/-- Settles O31: an access to a running job's buffers races, but for a read of its source. -/
theorem hostAccessToRunningBuffersRaces : Obligations.HostAccessToRunningBuffersRaces := by
  intro s j a b dest hf hp hj
  refine ⟨fun hd => hostMemRead_races hf ((races_of_job hp hj a .read).mpr (.inl hd)), fun h => ?_,
    fun _ hd hread => ?_⟩
  · exact hostMemWrite_races hf ((races_of_job hp hj a .write).mpr (h.imp_right fun hs => ⟨rfl, hs⟩))
  · have hr : races s a .read = false := by
      rw [← Bool.not_eq_true, races_of_job hp hj]
      simpa using hd
    rw [hostMemRead_quiet hf hr, if_pos hread]

/-- An access while idle, or outside both buffers of the job, does not race (70_reset_and_hazards.md R187). -/
theorem races_eq_false {s : State} {a : Nat}
    (h : s.phase = .idle ∨ ∀ j, s.job = some j →
      ¬(j.dst.toNat ≤ a ∧ a < j.dst.toNat + 2 * j.len.toNat) ∧ ¬(j.src.toNat ≤ a ∧ a < j.src.toNat + j.len.toNat))
    (k : AccessKind) : races s a k = false := by
  by_cases hp : s.phase = .idle
  · exact races_of_idle hp a k
  · cases hj : s.job with
    | none => simp [races, hj]
    | some j =>
      obtain ⟨hd, hs⟩ := h.resolve_left hp j hj
      rw [← Bool.not_eq_true, races_of_job hp hj]
      rintro (h | ⟨-, h⟩)
      · exact hd h
      · exact hs h

/-- Settles O32: an access that does not race has its effect where the platform admits it, and is refused elsewhere. -/
theorem hostAccessOutsideBuffersCompletes : Obligations.HostAccessOutsideBuffersCompletes := by
  intro s a b k hf hm h
  rw [hostMemRead_quiet hf (races_eq_false h .read), hostMemWrite_quiet hf (races_eq_false h .write)]
  refine ⟨fun hr => if_pos hr, fun hw => ⟨_, if_pos hw, Memory.read_write hm a b, rfl⟩, fun hr => ?_, fun hw => ?_⟩
  · rw [hr, if_neg Bool.false_ne_true]
  · rw [hw, if_neg Bool.false_ne_true]

end Sys2Proof.Machine
end

section
/-! The reset of the block and a set FAULT (70_reset_and_hazards.md R180 to R183; 60_exceptions.md R160, R166 (c)). -/

namespace Sys2Proof.Machine

/-! ## A reset turn -/

/-- Settles O33: the reset state is written out in `State.resetWith`. -/
theorem resetStateHasTheSpecValues : Obligations.ResetStateHasTheSpecValues :=
  fun c => ⟨State.resetWith c, rfl, rfl, rfl, rfl, rfl, rfl, rfl, rfl, rfl, rfl, rfl, rfl, rfl, rfl⟩

theorem step_reset {s : State} (hn : nextTurn s = .reset) : step s = .next (resetBlock (popTurn s)) := by
  simp only [step, hn, takeTurn]

theorem step_resetLost {s : State} (hn : nextTurn s = .resetLost) :
    step s = .next (resetBlock (loseAccess (popTurn s))) := by
  simp only [step, hn, takeTurn]

/-- A reset turn resets the block, whatever becomes of the host's access in its cycle (70_reset_and_hazards.md R180). -/
theorem step_resets {s : State} (hn : nextTurn s = .reset ∨ nextTurn s = .resetLost) :
    ∃ t, step s = .next t ∧ SameBlock (resetBlock (popTurn s)) t := by
  rcases hn with hn | hn
  · exact ⟨_, step_reset hn, .refl _⟩
  · exact ⟨_, step_resetLost hn, sameBlock_resetBlock (sameBlock_loseAccess _)⟩

theorem SameBlock.mem {u t : State} (h : SameBlock u t) : t.mem = u.mem := (congrArg State.mem h).trans rfl
theorem SameBlock.srcEnd {u t : State} (h : SameBlock u t) : t.srcEnd = u.srcEnd := (congrArg State.srcEnd h).trans rfl
theorem SameBlock.dstEnd {u t : State} (h : SameBlock u t) : t.dstEnd = u.dstEnd := (congrArg State.dstEnd h).trans rfl

/-- Settles O34: the state after a reset turn is `resetBlock` but for the host's side, which only a lost access
touches. -/
theorem resetTurnResetsTheBlock : Obligations.ResetTurnResetsTheBlock := by
  intro s hn
  obtain ⟨t, ht, hsame⟩ := step_resets hn
  have hidle : s.phase = .idle → t.mem = s.mem := fun hp => hsame.mem.trans (resetMemory_idle (s := popTurn s) hp)
  have hhost : nextTurn s = .reset → t.hostProgram = s.hostProgram ∧ t.temps = s.temps ∧ t.rdata = s.rdata := by
    intro hr
    cases (step_reset hr).symm.trans ht
    exact ⟨rfl, rfl, rfl⟩
  refine ⟨t, ht, ?_⟩
  rw [show t = withHostOf t (resetBlock (popTurn s)) from hsame] at hidle hhost ⊢
  exact ⟨rfl, rfl, rfl, rfl, rfl, rfl, rfl, rfl, rfl, rfl, rfl, rfl, rfl, hidle, hhost⟩

/-! ## An abandoned job -/

/-- A settled byte is the one from before the job, or the character of its place (70_reset_and_hazards.md R183). -/
theorem abandonedByte_cases (j : Job) (draw i : Nat) :
    abandonedByte j draw i = j.memAtStart.read (j.dst.toNat + i) ∨ abandonedByte j draw i = jobOutputByte j i := by
  unfold abandonedByte
  split_ifs
  · exact .inr rfl
  · exact .inl rfl

theorem jobOutputByte_even (j : Job) (i : Nat) :
    jobOutputByte j (2 * i) = digit ((j.memAtStart.read (j.src.toNat + i)).extractLsb' 4 4) := by
  rw [jobOutputByte, if_pos (by omega), Nat.mul_div_cancel_left i Nat.two_pos]
  rfl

• What is needed:
Copy word for word the stretch of entries above from the line that has "refused elsewhere. -/" through the line that has "refine ⟨fun hr", both ends included, and nothing outside it.

• Written solution:
/-- Settles O32: an access that does not race has its effect where the platform admits it, and is refused elsewhere. -/
theorem hostAccessOutsideBuffersCompletes : Obligations.HostAccessOutsideBuffersCompletes := by
  intro s a b k hf hm h
  rw [hostMemRead_quiet hf (races_eq_false h .read), hostMemWrite_quiet hf (races_eq_false h .write)]
  refine ⟨fun hr => if_pos hr, fun hw => ⟨_, if_pos hw, Memory.read_write hm a b, rfl⟩, fun hr => ?_, fun hw => ?_⟩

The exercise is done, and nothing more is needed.